Response: First of all, we want to emphasize that our PGV representation has fundamental differences from traditional surface parameterization because we aim to achieve both spatial smoothness and temporal consistency in the resulting video. Traditional 3D surface parameterization focuses only on spatial smoothness. In the per-frame scenario, this problem is related to the 3D surface parameterization problem, as mentioned in both the technical motivation (Section 3) and the representation quality discussion (Section 6). We fully acknowledge the mathematical impossibility of achieving a perfect, distortion-free, and continuous bi-directional mapping of surface parameterization in certain scenarios, e.g., Figure A.9 discussed in Section 6. However, our deep learning approach is specifically designed to find an acceptable approximate solution in practical contexts. Leveraging the robust capabilities of deep learning, our method addresses the complex problem of 3D-to-2D mapping, despite theoretical limitations. Our aim is to provide an approximation that is valuable for real-world applications rather than pursuing theoretical perfection. More importantly, we experimentally demonstrated our PGV representation modality indeed brings significant advantages in various applications.

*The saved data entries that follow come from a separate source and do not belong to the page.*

/-! ### setBit -/

@[simp] theorem setBit_latchA (s : State) (f : Fld) (k : Nat) (b : Bool) : (setBit s f k b).latchA = s.latchA := rfl
@[simp] theorem setBit_latchB (s : State) (f : Fld) (k : Nat) (b : Bool) : (setBit s f k b).latchB = s.latchB := rfl
@[simp] theorem setBit_mem (s : State) (f : Fld) (k : Nat) (b : Bool) : (setBit s f k b).mem = s.mem := rfl
@[simp] theorem setBit_marks (s : State) (f : Fld) (k : Nat) (b : Bool) : (setBit s f k b).marks = s.marks := rfl
@[simp] theorem setBit_accs (s : State) (f : Fld) (k : Nat) (b : Bool) : (setBit s f k b).accs = s.accs := rfl
@[simp] theorem setBit_cores (s : State) (f : Fld) (k : Nat) (b : Bool) : (setBit s f k b).cores = s.cores := rfl
@[simp] theorem setBit_engQ (s : State) (f : Fld) (k : Nat) (b : Bool) : (setBit s f k b).engQ = s.engQ := rfl
@[simp] theorem setBit_sashQ (s : State) (f : Fld) (k : Nat) (b : Bool) : (setBit s f k b).sashQ = s.sashQ := rfl
@[simp] theorem setBit_rr (s : State) (f : Fld) (k : Nat) (b : Bool) : (setBit s f k b).rr = s.rr := rfl
@[simp] theorem setBit_barriers (s : State) (f : Fld) (k : Nat) (b : Bool) : (setBit s f k b).barriers = s.barriers := rfl
@[simp] theorem setBit_portion (s : State) (f : Fld) (k : Nat) (b : Bool) : (setBit s f k b).portion = s.portion := rfl
@[simp] theorem setBit_suspended (s : State) (f : Fld) (k : Nat) (b : Bool) : (setBit s f k b).suspended = s.suspended := rfl
@[simp] theorem setBit_finals (s : State) (f : Fld) (k : Nat) (b : Bool) : (setBit s f k b).finals = s.finals := rfl
@[simp] theorem setBit_inbox (s : State) (f : Fld) (k : Nat) (b : Bool) : (setBit s f k b).inbox = s.inbox := rfl
@[simp] theorem setBit_lastStep (s : State) (f : Fld) (k : Nat) (b : Bool) : (setBit s f k b).lastStep = s.lastStep := rfl
@[simp] theorem setBit_experts (s : State) (f : Fld) (k : Nat) (b : Bool) : (setBit s f k b).experts = s.experts := rfl
@[simp] theorem setBit_boundaries (s : State) (f : Fld) (k : Nat) (b : Bool) : (setBit s f k b).boundaries = s.boundaries := rfl
@[simp] theorem setBit_extents (s : State) (f : Fld) (k : Nat) (b : Bool) : (setBit s f k b).extents = s.extents := rfl
@[simp] theorem setBit_ctxs (s : State) (f : Fld) (k : Nat) (b : Bool) : (setBit s f k b).ctxs = s.ctxs := rfl
@[simp] theorem setBit_pages (s : State) (f : Fld) (k : Nat) (b : Bool) : (setBit s f k b).pages = s.pages := rfl
@[simp] theorem setBit_prefs (s : State) (f : Fld) (k : Nat) (b : Bool) : (setBit s f k b).prefs = s.prefs := rfl
@[simp] theorem setBit_prefSeq (s : State) (f : Fld) (k : Nat) (b : Bool) : (setBit s f k b).prefSeq = s.prefSeq := rfl
@[simp] theorem setBit_clients (s : State) (f : Fld) (k : Nat) (b : Bool) : (setBit s f k b).clients = s.clients := rfl
@[simp] theorem setBit_cplHeld (s : State) (f : Fld) (k : Nat) (b : Bool) : (setBit s f k b).cplHeld = s.cplHeld := rfl
@[simp] theorem setBit_layerSlots (s : State) (f : Fld) (k : Nat) (b : Bool) : (setBit s f k b).layerSlots = s.layerSlots := rfl
@[simp] theorem setBit_ringRecs (s : State) (f : Fld) (k : Nat) (b : Bool) : (setBit s f k b).ringRecs = s.ringRecs := rfl
@[simp] theorem setBit_now (s : State) (f : Fld) (k : Nat) (b : Bool) : (setBit s f k b).now = s.now := rfl
@[simp] theorem setBit_refetch (s : State) (f : Fld) (k : Nat) (b : Bool) : (setBit s f k b).refetch = s.refetch := rfl
@[simp] theorem setBit_hardFails (s : State) (f : Fld) (k : Nat) (b : Bool) : (setBit s f k b).hardFails = s.hardFails := rfl
@[simp] theorem setBit_rewritten (s : State) (f : Fld) (k : Nat) (b : Bool) : (setBit s f k b).rewritten = s.rewritten := rfl
@[simp] theorem setBit_ready (s : State) (f : Fld) (k : Nat) (b : Bool) : (setBit s f k b).ready = s.ready := rfl
@[simp] theorem setBit_cardSerial (s : State) (f : Fld) (k : Nat) (b : Bool) : (setBit s f k b).cardSerial = s.cardSerial := rfl
@[simp] theorem setBit_cardSeated (s : State) (f : Fld) (k : Nat) (b : Bool) : (setBit s f k b).cardSeated = s.cardSeated := rfl
@[simp] theorem setBit_blockReads (s : State) (f : Fld) (k : Nat) (b : Bool) : (setBit s f k b).blockReads = s.blockReads := rfl
@[simp] theorem setBit_holdoffA (s : State) (f : Fld) (k : Nat) (b : Bool) : (setBit s f k b).holdoffA = s.holdoffA := rfl
@[simp] theorem setBit_holdoffB (s : State) (f : Fld) (k : Nat) (b : Bool) : (setBit s f k b).holdoffB = s.holdoffB := rfl
@[simp] theorem setBit_deferA (s : State) (f : Fld) (k : Nat) (b : Bool) : (setBit s f k b).deferA = s.deferA := rfl
@[simp] theorem setBit_deferB (s : State) (f : Fld) (k : Nat) (b : Bool) : (setBit s f k b).deferB = s.deferB := rfl
@[simp] theorem setBit_nvFault (s : State) (f : Fld) (k : Nat) (b : Bool) : (setBit s f k b).nvFault = s.nvFault := rfl
@[simp] theorem setBit_vflashLatched (s : State) (f : Fld) (k : Nat) (b : Bool) : (setBit s f k b).vflashLatched = s.vflashLatched := rfl
@[simp] theorem setBit_residueTimes (s : State) (f : Fld) (k : Nat) (b : Bool) : (setBit s f k b).residueTimes = s.residueTimes := rfl
@[simp] theorem setBit_ledger (s : State) (f : Fld) (k : Nat) (b : Bool) : (setBit s f k b).ledger = s.ledger := rfl
@[simp] theorem setBit_ledgerSeq (s : State) (f : Fld) (k : Nat) (b : Bool) : (setBit s f k b).ledgerSeq = s.ledgerSeq := rfl
@[simp] theorem setBit_movesHeld (s : State) (f : Fld) (k : Nat) (b : Bool) : (setBit s f k b).movesHeld = s.movesHeld := rfl
@[simp] theorem setBit_img (s : State) (f : Fld) (k : Nat) (b : Bool) : (setBit s f k b).img = s.img := rfl
@[simp] theorem setBit_clk (s : State) (f : Fld) (k : Nat) (b : Bool) : (setBit s f k b).clk = s.clk := rfl
@[simp] theorem setBit_pwr (s : State) (f : Fld) (k : Nat) (b : Bool) : (setBit s f k b).pwr = s.pwr := rfl
@[simp] theorem setBit_boot (s : State) (f : Fld) (k : Nat) (b : Bool) : (setBit s f k b).boot = s.boot := rfl
@[simp] theorem setBit_sec (s : State) (f : Fld) (k : Nat) (b : Bool) : (setBit s f k b).sec = s.sec := rfl
@[simp] theorem setBit_wts (s : State) (f : Fld) (k : Nat) (b : Bool) : (setBit s f k b).wts = s.wts := rfl
@[simp] theorem setBit_ctl (s : State) (f : Fld) (k : Nat) (b : Bool) : (setBit s f k b).ctl = s.ctl := rfl
@[simp] theorem setBit_fab (s : State) (f : Fld) (k : Nat) (b : Bool) : (setBit s f k b).fab = s.fab := rfl
@[simp] theorem setBit_mesh (s : State) (f : Fld) (k : Nat) (b : Bool) : (setBit s f k b).mesh = s.mesh := rfl
@[simp] theorem setBit_snp (s : State) (f : Fld) (k : Nat) (b : Bool) : (setBit s f k b).snp = s.snp := rfl
@[simp] theorem setBit_fresh (s : State) (f : Fld) (k : Nat) (b : Bool) : (setBit s f k b).fresh = s.fresh := rfl
@[simp] theorem setBit_out (s : State) (f : Fld) (k : Nat) (b : Bool) : (setBit s f k b).out = s.out := rfl
@[simp] theorem setBit_pending (s : State) (f : Fld) (k : Nat) (b : Bool) : (setBit s f k b).pending = s.pending := rfl
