/-! ### Worked examples of the spec -/

/-- R205: the CRC-32C of the nine digits, the check value that the rule gives. -/
theorem test_example_R205 : crc32c [0x31, 0x32, 0x33, 0x34, 0x35, 0x36, 0x37, 0x38, 0x39] = 0xE3069283 := by decide +kernel
/-- R25, R27: cores 17 and 130 and their home vaults. -/
theorem test_example_R25 : (coreRow 17, coreCol 17, homeVault 17) = (1, 5, 1) ∧ (coreRow 130, coreCol 130, homeVault 130) = (2, 11, 23) ∧
  (List.range 192).filter (fun c => homeVault c == 9) = [51, 52, 53, 63, 64, 65] := by decide +kernel
/-- R43: cores 17 and 130 fenced and vault 9 retired: 14.94 P-ops/s, 248 GiB, 46,000 GB/s. -/
def fencedUp : State := setFs [(Reg.ID_FENCED_CORES 0, 2 ^ 17), (Reg.ID_FENCED_CORES 4, 2 ^ 2), (Reg.ID_RETIRED_VAULTS, 2 ^ 9)] up
theorem test_example_R43 : (let t := rate fencedUp
  (getF t Reg.ID_RESOURCES_CORES_LIVE, getF t Reg.ID_RESOURCES_VAULTS_LIVE, getF t Reg.ID_RATING_PEAK_W2, getF t Reg.ID_RATING_DRAM_GIB,
   getF t Reg.ID_HOME_BW_HOME_BW_GBS)) = (190, 31, 1494, 248, 46000) := by decide +kernel
/-- R197: core 17's entries for its home vault 1, vault 0 and vault 23. -/
theorem test_example_R197 : distWord up 17 1 = 128 + 62 * 2 ^ 16 ∧ distWord up 17 0 = 4 + 99 * 2 ^ 16 ∧ distWord up 17 23 = 21 + 64 + 131 * 2 ^ 16 ∧
  distWord fencedUp 17 0 = 0x3F + 0xFFFF * 2 ^ 16 := by decide +kernel
/-- R52: the T byte 0xC5. -/
theorem test_example_R52 : ((decodeCodes .t [0xC5, 0, 0, 0, 0, 0, 0]).1.take 5, (decodeCodes .t [0xC5, 0, 0, 0, 0, 0, 0]).2) = ([-1, -1, 0, 1, -1], 0) := by
  decide +kernel
/-- R56: scale codes 0x3C, 0x5A and 0x78. -/
theorem test_example_scales : (s8Sig 0x3C, s8Exp 0x3C) = (12, -11) ∧ (s8Sig 0x5A, s8Exp 0x5A) = (10, -7) ∧ (s8Sig 0x78, s8Exp 0x78) = (8, -3) := by decide +kernel
/-- R72: the block of the quantiser examples. -/
def qBlock : List RVal := [.fin false 3 2, .fin true 1 2, .fin false 5 128, .fin false 2 1, .fin false 1 1, .fin false 41 1, .fin false 1 1, .fin false 1 1,
  .fin false 1 1, .fin false 37 4] ++ List.replicate 7 (.fin false 1 1) ++ [.fin true 47 2] ++ List.replicate 14 (.fin false 1 1)
theorem test_example_rank3 : (let q := quantise false 3 .clamp (fun _ => none) qBlock
  (q.blk.scale, q.blk.slots, [9, 0, 1, 2, 5, 17].map (fun k => q.blk.codes.getD k 99), q.trapped)) =
    (0x5A, [(5, 0x5120), (17, 0xCDE0)], [118, 19, -6, 0, 0, 0], false) := by decide +kernel
theorem test_example_rank4 : (let q := quantise false 4 .clamp (fun _ => none) qBlock
  (q.blk.scale, q.blk.codes.getD 9 0, q.ev.outlierOvf)) = (0x49, 127, 1) ∧
  (quantise false 4 .widen (fun _ => none) qBlock).blk.scale = 0x5A ∧ (quantise false 4 .trap (fun _ => none) qBlock).trapped = true ∧
  (quantise false 4 .trap (fun _ => none) qBlock).ev.trap = 1 := by decide +kernel
/-- R78: 118.4 under two draws. -/
theorem test_example_round : roundUnits 592 5 (some 0x600000) = 119 ∧ roundUnits 592 5 (some 0xA00000) = 118 := by decide +kernel
/-- R90, R97, R102: the four terms of the matrix engine's example and their residues. -/
def a0Blk : Blk := ⟨0x5A, [118, 19, -6] ++ List.replicate 29 0, [(5, 0x5120), (17, 0xCDE0)]⟩
def w0Blk : Blk := ⟨0x3C, [3, -1, 1, 0, 0, -3] ++ List.replicate 11 0 ++ [1] ++ List.replicate 14 0, []⟩
def a1Blk : Blk := ⟨0x78, [50, -2] ++ List.replicate 30 0, []⟩
def w1Blk : Blk := ⟨0x78, [1, 3] ++ List.replicate 30 0, []⟩
theorem test_example_R90 : (contribSum [blockTerm a0Blk w0Blk (wHalf .w2), blockTerm a1Blk w1Blk (wHalf .w2)]).v = 11348792 * 2 ^ 78 := by decide +kernel
theorem test_example_R102 : residueTerm 329 120 78 = 180 ∧ residue (-47232) = 198 ∧ residue (-9024) = 156 ∧ residueTerm 44 64 90 = 44 ∧
  residue (11348792 * 2 ^ 78) = 68 := by decide +kernel
/-- R129: the candidates of the sampling example. -/
theorem test_example_R129 : drawToken 52429 (0x800000 * 2 ^ 24) [(5, 274877906944), (9, 137438953472), (12, 1099511627776), (40, 549755813888)] = some 12 ∧
  drawToken 52429 (0x100000 * 2 ^ 24) [(5, 274877906944), (9, 137438953472), (12, 1099511627776), (40, 549755813888)] = some 5 := by decide +kernel
/-- R152: the assignment example: six rows, capacity 2. -/
def rcEx : RouteCmd := ⟨2, 1, 16, 0, true, true, false, false, false, 8, 6, one32, 0, 0, 0, 0, 0, 0⟩
theorem test_example_R152 : capacity rcEx 6 = 2 ∧
  (let rows := [[5, 2, 7, 1], [5, 2, 1, 7], [5, 7, 2, 0], [5, 2, 7, 3], [5, 2, 1, 0], [5, 7, 0, 3]]
   (rows.foldl (fun (acc : List (List (Option Nat)) × AsgSt) r =>
      let o := assignRow rcEx (fun _ => true) 2 r acc.2
      (acc.1 ++ [o.1.map fun (x : SlotOut) => x.expert], o.2)) ([], {})).1 =
     [[some 5, some 2], [some 5, some 2], [none, some 7], [some 7, some 3], [some 1, some 0], [some 0, some 3]]) := by decide +kernel
/-- R386: ACLK_1 at code 0 reads 4,194,304 over 2^24 root cycles. -/
theorem test_example_R386 : (let s := { setFs [(Reg.CLK_ACLK_CUR_CODE 1, 0), (Reg.CLK_FCOUNT_CTL_BUSY, 1)] up with clk.fcRun := [(1, 24), (0, 0)] }
  nextIs (exec (.fcountDone .a 0 false) s) fun t => getF t Reg.CLK_FCOUNT_RESULT == 4194304) = true := by decide +kernel
/-- R383: the first two steps of the reference switch: each domain one code slower, then the switch dividers. -/
def swStart : State := setFs ((List.range 32).map (fun d => (Reg.CLK_ACLK_CUR_CODE d, 0)) ++ [(Reg.CLK_REF_STATUS_REF_A_OK, 1), (Reg.CLK_REF_STATUS_REF_B_OK, 1),
  (Reg.PWR_OP_OP, 0)]) up
def runAll (cs : List Instr) (s : State) : State := cs.foldl (fun t c => match exec c t with | .next u => u | _ => t) s
def divs (s : State) : List Nat := [aclkDiv (getF s (codeFld 0)), nclkDiv (getF s (codeFld 64)), cclkDiv (getF s (codeFld 66)), getF s Reg.NOC_HINGE_DIV]
theorem test_example_R383_down : (let s1 := runAll [.referenceLost .a 64, .dividerStep 75] swStart
  let s2 := runAll [.dividerStep 1075, .dividerStep 2075] s1
  (divs s1, getB s1 Reg.CLK_REF_STATUS_SWITCH_BUSY, divs s2, (s2.clk.sw.map fun w => w.phase))) =
    ([5, 6, 8, 6], true, [8, 10, 12, 10], some 1) := by decide +kernel
theorem test_example_R383_up : (let s2 := runAll [.referenceLost .a 64, .dividerStep 75, .dividerStep 1075, .dividerStep 2075, .pllRelock 22100] swStart
  let s3 := runAll ((List.range 10).map fun k => Instr.dividerStep (23100 + 1000 * k)) (runAll [.vcoreSlewDone .west, .vcoreSlewDone .east] s2)
  (getF s2 Reg.CLK_REF_CTL_SRC_SEL, getF s2 Reg.CLK_REF_STATUS_SRC_ACTIVE, getB s2 Reg.CLK_REF_STATUS_HOLDOVER, (divs s3).drop 1)) =
    (1, 1, false, [5, 6, 5]) := by decide +kernel
/-- R395: TARGET 1,000 W at C_eff 1,800 W raises OP by 32. -/
theorem test_example_R395 : (let s := { setF up Reg.PWR_OP_OP 0 with pwr.cEff := 1800000 }
  nextIs (exec (.capTargetWrite .a 1000) s) fun t => getF t Reg.PWR_OP_OP == 32 && t.pwr.cEff == 1800000 && getF t Reg.PWR_CAP_TARGET == 1000) = true := by
  decide +kernel

/-! ### Stores and draws -/

theorem test_witness_store : Memory.wf up.mem = true ∧ (let t := putBytes (setMark up 4 true) 0x100 [1, 2, 259]
  rdBytes t 0x100 3 = [1, 2, 3] ∧ marked t 4 = true ∧ getF t Reg.MEM_DRAM_DETECT = 1 ∧ Memory.wf t.mem = true) := by decide +kernel
theorem test_witness_store_whole : marked (putBytes (setMark up 4 true) 0x100 (List.replicate 64 0)) 4 = false := by decide +kernel
/-! ### The sequencer -/

theorem test_witness_mayIssue : mayB runSt iv none && mayB runSt ip (some .mx) && mayB runSt ip (some .eng) = true := by decide +kernel
theorem test_issue_nop : ranOk runSt iv none (.nop iv) && ranOk runSt ip none (.nop ip) = true := by decide +kernel
theorem test_issue_fallbackEntry : ranOk runSt iv none (.fallbackEntry iv) = true := by decide +kernel
theorem test_issue_loop : nextIs (exec (.loop ip 2 true) runSt) (fun t => (coreGet t 3).nextIndex == 2) && ranOk runSt ip none (.loop ip 2 false) = true := by
  decide +kernel
theorem test_issue_branch : nextIs (exec (.branch ip 9 true) runSt) (fun t => (coreGet t 3).nextIndex == 9) && ranOk runSt ip none (.branch ip 9 false) = true := by
  decide +kernel
/-- Sampling every second instruction of core 3: the second is tagged, and its completion writes a record. -/
def smpSt : State := setFs [(Reg.PMC_SMP_CTL_EN, 1), (Reg.PMC_SMP_CTL_N, 2), (Reg.PMC_SMP_RING_CTL_EN, 1), (Reg.PMC_SMP_RING_CTL_ENABLED, 1), (Reg.PMC_SMP_CORES 0, 8), (Reg.PMC_SMP_SIZE, 1),
  (Reg.PMC_SMP_BASE_LO, 2)] (cs (fun k => { k with smpCount := 1 }) 3 runSt)
/-- Experts of two layers that step 5 holds. -/
def expSt : State := { runSt with experts := [⟨0, 2, 1, .dram, 0, false, [4, 5], [], false⟩, ⟨0, 3, 1, .dram, 0, false, [5], [], false⟩] }
theorem test_endLayer_first : (groupOf expSt 3).isSome && nextIs (exec (.endLayer ip) expSt) (fun t => reached t 1002 == [3] && decide (t.experts = expSt.experts)) = true := by
  decide +kernel
theorem test_endLayer_last : (let s := setReached (cs (fun k => { k with inFallback := [2, 1] }) 3 expSt) 1002 [5, 4]
  nextIs (exec (.endLayer ip) s) fun t => reached t 1002 == [] && (t.experts.map fun e => e.held) == [[4], [5]] && (coreGet t 3).inFallback == [1]) = true := by
  decide +kernel
theorem test_endStep_core : nextIs (exec (.endStep ip) runSt) (fun t => reached t 100000 == [3] && issuedB [.barriers] (fun _ => false) runSt ip none t) = true := by decide +kernel

/-- Core 3 with two instructions of the vector unit and one of Sash outstanding. -/
def busySt : State := cs (fun k => { k with outst := [⟨.vu, 1⟩, ⟨.vu, 2⟩, ⟨.mov, 3⟩] }) 3 runSt
theorem test_wait_issues : mayB busySt ip none && ranOk busySt ip none (.wait ip 0 0) && ranOk busySt ip none (.wait ip 2 2) && ranOk busySt ip none (.wait ip 31 32) = true := by
  decide +kernel
theorem test_wait_stalls : stallsB [] busySt ip 2 (.wait ip 2 1) && stallsB [] busySt ip 2 (.wait ip 31 0) = true := by decide +kernel
theorem test_barrier_none : (let i : Ins := ⟨100, 0, false, false, 0, 0⟩
  (groupOf runSt 100).isNone && ranOk runSt i none (.barrier i)) = true := by decide +kernel
theorem test_barrier_waits : stallsB [.barriers] runSt ip 3 (.barrier ip) && nextIs (exec (.barrier ip) runSt) (fun t => reached t 0 == [3]) = true := by decide +kernel
/-- Core 4 has arrived and core 5 is shuttered: core 3 issues, and lets core 4 through. -/
theorem test_barrier_opens : (let s := setReached (setBit runSt (Reg.ID_FENCED_CORES 0) 5 true) 0 [4]
  mayB s ip none && nextIs (exec (.barrier ip) s) (fun t => issuedB [.barriers] (fun _ => false) s ip none t && reached t 0 == [] && reached t 1 == [4])) = true := by
  decide +kernel
theorem test_barrier_passes : nextIs (exec (.barrier ip) (setReached runSt 1 [3, 4]))
  (fun t => issuedB [.barriers] (fun _ => false) runSt ip none t && reached t 1 == [4]) = true := by decide +kernel
/-- Causes 1, 5 and 6, and a shuttered core. -/
theorem test_heldBack : (let full := cs (fun k => { k with outst := List.replicate 64 ⟨.eng, 1⟩ ++ List.replicate 32 ⟨.mx, 1⟩ ++ List.replicate 64 ⟨.mem, 1⟩ }) 3 runSt
  let post := cs (fun k => { k with preempt := true }) 3 runSt
  let trap := cs (fun k => { k with stop := .trapped 2 }) 3 runSt
  let fenced := setBit runSt (Reg.ID_FENCED_CORES 0) 3 true
  decide (stallCause ip (some .eng) full = some 1) && stallsB [] full ip 1 (.engRequest ip .iris .west 0) && stallsB [] full ip 1 (.mma ip 0 0 0 0 .w4) &&
  stallsB [] full ip 1 (.memFence ip) && decide (stallCause iv none post = some 5) && stallsB [] post iv 5 (.nop iv) && ranOk post ip none (.nop ip) &&
  stallsB [] trap ip 6 (.vecOp ip .add 1 0 0 0 0) && nextEq (exec (.nop ip) fenced) fenced && nextEq (exec (.mma ip 0 0 0 0 .w4) fenced) fenced) = true := by
  decide +kernel
theorem test_complete_plain : nextIs (exec (.instructionComplete 3 .vu 2 9) busySt) (fun t => (coreGet t 3).outst == [⟨.vu, 1⟩, ⟨.mov, 3⟩]) &&
  nextIs (exec (.instructionComplete 3 .mov 3 9) busySt) (fun t => (coreGet t 3).outst == [⟨.vu, 1⟩, ⟨.vu, 2⟩]) &&
  nextEq (exec (.instructionComplete 3 .vu 4 9) busySt) busySt = true := by decide +kernel
/-- R484, R485: a tagged instruction's completion writes a 64-byte record (its OPER byte is a free value) and moves HEAD. -/
theorem test_complete_tagged : (match exec (.vecOp ip .add 0 0 0 0 0) smpSt with
  | .next u => (coreGet u 3).tag.isSome && nextIs (exec (.instructionComplete 3 .vu 7 9) u) fun t =>
      (coreGet t 3).outst == [] && (coreGet t 3).tag.isNone && getF t Reg.PMC_SMP_HEAD == 64
  | _ => false) = true := by decide +kernel
theorem test_trap_message : (let s := cs (fun k => { k with mxq := [.acc 3 (.zero 0 1)], inFallback := [1] }) 3 { busySt with engQ := [(1, [⟨3, 5, 0, 2, false, none⟩, ⟨4, 1, 0, 2, false, none⟩])] }
  nextIs (exec (.trapMessage 3 2) s) fun t => decide ((coreGet t 3).stop = .trapped 2) && (coreGet t 3).outst.isEmpty && (coreGet t 3).mxq.isEmpty &&
    decide (t.engQ = [(1, [⟨4, 1, 0, 2, false, none⟩])])) = true := by decide +kernel
theorem test_trap_drain : (let s := cs (fun k => { k with stop := .trapped 2 }) 3 runSt
  nextEq (exec (.trapDrainDone 3 44) s) (cs (fun k => { k with stop := .run, nextIndex := 44, inFallback := [2] }) 3 runSt)) = true := by decide +kernel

The approximation exploration process can also be depicted by our ablation study in Table 2. This study shows the transition from using FWSS only to address intra-frame smoothness, to using STJS only to address inter-frame consistency, and finally to using both FWSS and STJS to preserve both spatial smoothness and temporal consistency. This progression is evidenced by the evolution of the visualization (Figure 11) and the increasing correspondence ratio (Table 2). Besides, as discussed in Section 6 of our manuscript, we believe that the core of further optimizing this approximate solution lies in topological and geometric constraints, which may involve complex mathematical and algorithmic techniques such as adjusting mappings to preserve local features, using special mapping techniques (such as conformal mapping or isometric mapping).
Comment 2: Besides, the regular Conv3D is a poor way to handle temporal motion -- we don't use it even in regular 2D videos, e.g. for video object segmentation tasks, due to its incapability to handle motion.
Response: We are concerned that the reviewer may have misunderstood our method. We would like to clarify that our method consists of two stages: (1) generating the PGV representation in a self-supervised manner, and (2) applying PGV to downstream applications, as demonstrated in Figure 2. The first stage utilizes modules that incorporate both 2D and 3D blocks.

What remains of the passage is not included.